With an accompanying cd, this book provides a rare insight into the innovative ways a community of Haitian migrants in South Florida has maintained religious traditions and familial connections. It demonstrates how religion, ritual and cultural practices affect lives on both sides of the Caribbean, and it debunks myths of exotic and primitive vodou (often spelled "voo doo"), which have long been used against Haitians. As Karen Richman shows, Haitians at home and in migrant settlements make ingenious use of audio and video tapes to extend the boundaries of their ritual spaces and to reinforce the moral and spiritual anchors to one another.

    The book and CD were produced in collaboration to give the reader intimate access to this new expressive media. Sacred songs are recorded on tapes and circulated among the communities. Migrants are able to hear not only the performance sounds - drumming, singing, and chatter - but also a description, as narrators tell of offerings, sacrifices, prayers, and the exchange of possessions.

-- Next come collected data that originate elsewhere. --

/-- A whole message, R80, R81, R60: from the first block, with both ranges usable, every core answer `ok` and an output
range that is the input range or does not start inside it, the controller leaves the recurrence's output blocks in the
output range, its last chaining pair in `WX` and `WY`, `BLKCNT = n`, and no other byte of memory changed.  For `16n` up to
2^31 the condition on the output range takes in every case that R60 promises; above that R60's third case is wider
(notes/assumptions/23). -/
def Obligations.ControllerComputesIge : Prop :=
  ∀ (s : State) (blocks : List (Block × CoreDraw)) (rest : List Event) (n : Nat),
    s.Legal → s.Tracks → s.mem.wf = true → s.ctl.seq = .processing → s.ctl.ph = .fetch →
    s.ctl.blkcnt = 0#32 → n = (s.ctl.length >>> 4).toNat →
    rangesUsable s n → blocks.length = n → (∀ p ∈ blocks, p.2.ok = true) →
    s.ctl.dstAddr = s.ctl.srcAddr ∨ 16 * n ≤ (s.ctl.dstAddr - s.ctl.srcAddr).toNat →
    s.inbox = messageSchedule blocks ++ rest →
    ∃ t : State, core.run (5 * n) s = .next t ∧ t.inbox = rest ∧
      t.ctl.seq = .closing ∧ t.ctl.ph = .close ∧ t.ctl.err = .none ∧ t.ctl.blkcnt = s.ctl.length >>> 4 ∧
      t.ctl.iv = s.ctl.iv ∧
      (∀ j, j < n →
        (chainRun s.ctl.chainStepFrom s.ctl.chain (inputBlocks s n)).outs[j]? =
          some (outputBlock t j)) ∧
      t.ctl.chain =
        (chainRun s.ctl.chainStepFrom s.ctl.chain (inputBlocks s n)).last ∧
      (∀ a : Addr, 16 * n ≤ (a - s.ctl.dstAddr).toNat → t.byteAt a = s.byteAt a)

/-- The steps before the first block: validation, OPEN and SET_KEY, each answer with its own draw. -/
def setupSchedule (any : Block) (opening keying : CoreDraw) : List Event :=
  [.controller any, .controller any, .core opening, .controller any, .controller any, .core keying, .controller any]

/-- The steps after the last block: CLOSE, its answer, and the commit. -/
def releaseSchedule (any : Block) (draw : CoreDraw) : List Event :=
  [.controller any, .core draw, .controller any]

/-- A whole transform from an accepted START to `DONE`, R89 to R102 and R107: with a valid configuration, both ranges
usable, every core answer but that of CLOSE `ok`, and an output range that is the input range or does not start inside it
(which takes in the cases R60 promises for `16n` up to 2^31, notes/assumptions/23), its `7 + 4n` controller steps and
`n + 3` core answers leave `IgeEnc` or `IgeDec` of the input in the output range and its IV in the IV registers. -/
def Obligations.TransformIsIge : Prop :=
  ∀ (s : State) (any : Block) (opening keying closing : CoreDraw) (blocks : List (Block × CoreDraw)) (rest : List Event)
    (n : Nat),
    s.Legal → s.mem.wf = true → s.ctl.seq = .validating →
    s.ctl.wx = highHalf s.ctl.iv → s.ctl.wy = lowHalf s.ctl.iv →
    n = (s.ctl.length >>> 4).toNat → s.ctl.length.extractLsb' 0 4 = 0#4 → keyLengthOk s.ctl.keyLen.toNat = true →
    rangesUsable s n → opening.ok = true → keying.ok = true → blocks.length = n → (∀ p ∈ blocks, p.2.ok = true) →
    s.ctl.dstAddr = s.ctl.srcAddr ∨ 16 * n ≤ (s.ctl.dstAddr - s.ctl.srcAddr).toNat →
    s.inbox = setupSchedule any opening keying ++ messageSchedule blocks ++ releaseSchedule any closing ++ rest →
    ∃ t : State, core.run (5 * n + 10) s = .next t ∧ t.inbox = rest ∧
      t.ctl.seq = .completed ∧ t.ctl.done = true ∧ t.ctl.err = .none ∧ t.ctl.blkcnt.toNat = n ∧
      t.ctl.oracleOpen = false ∧
      (∀ j, j < n →
        (if s.ctl.dir = true then igeEnc s.ctl.blockFn s.ctl.ivChain (inputBlocks s n)
          else igeDec s.ctl.blockFn s.ctl.ivChain (inputBlocks s n)).outs[j]? = some (outputBlock t j)) ∧
      t.ctl.ivChain =
        (if s.ctl.dir = true then igeEnc s.ctl.blockFn s.ctl.ivChain (inputBlocks s n)
          else igeDec s.ctl.blockFn s.ctl.ivChain (inputBlocks s n)).iv ∧
      (∀ a : Addr, 16 * n ≤ (a - s.ctl.dstAddr).toNat → t.byteAt a = s.byteAt a)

    Spirits who inhabit the bodies of ritual actors are aware of the recording devices and personally address the absent migrants, sometimes warning them of their financial obligations to family members in Haiti. The migrants' dependence on their home village is dramatically reinforced while their economic independence is restricted. Using standard ethnographic methods, Richman's work illuminates the connections among social organization, power, production, ritual, and aesthetics.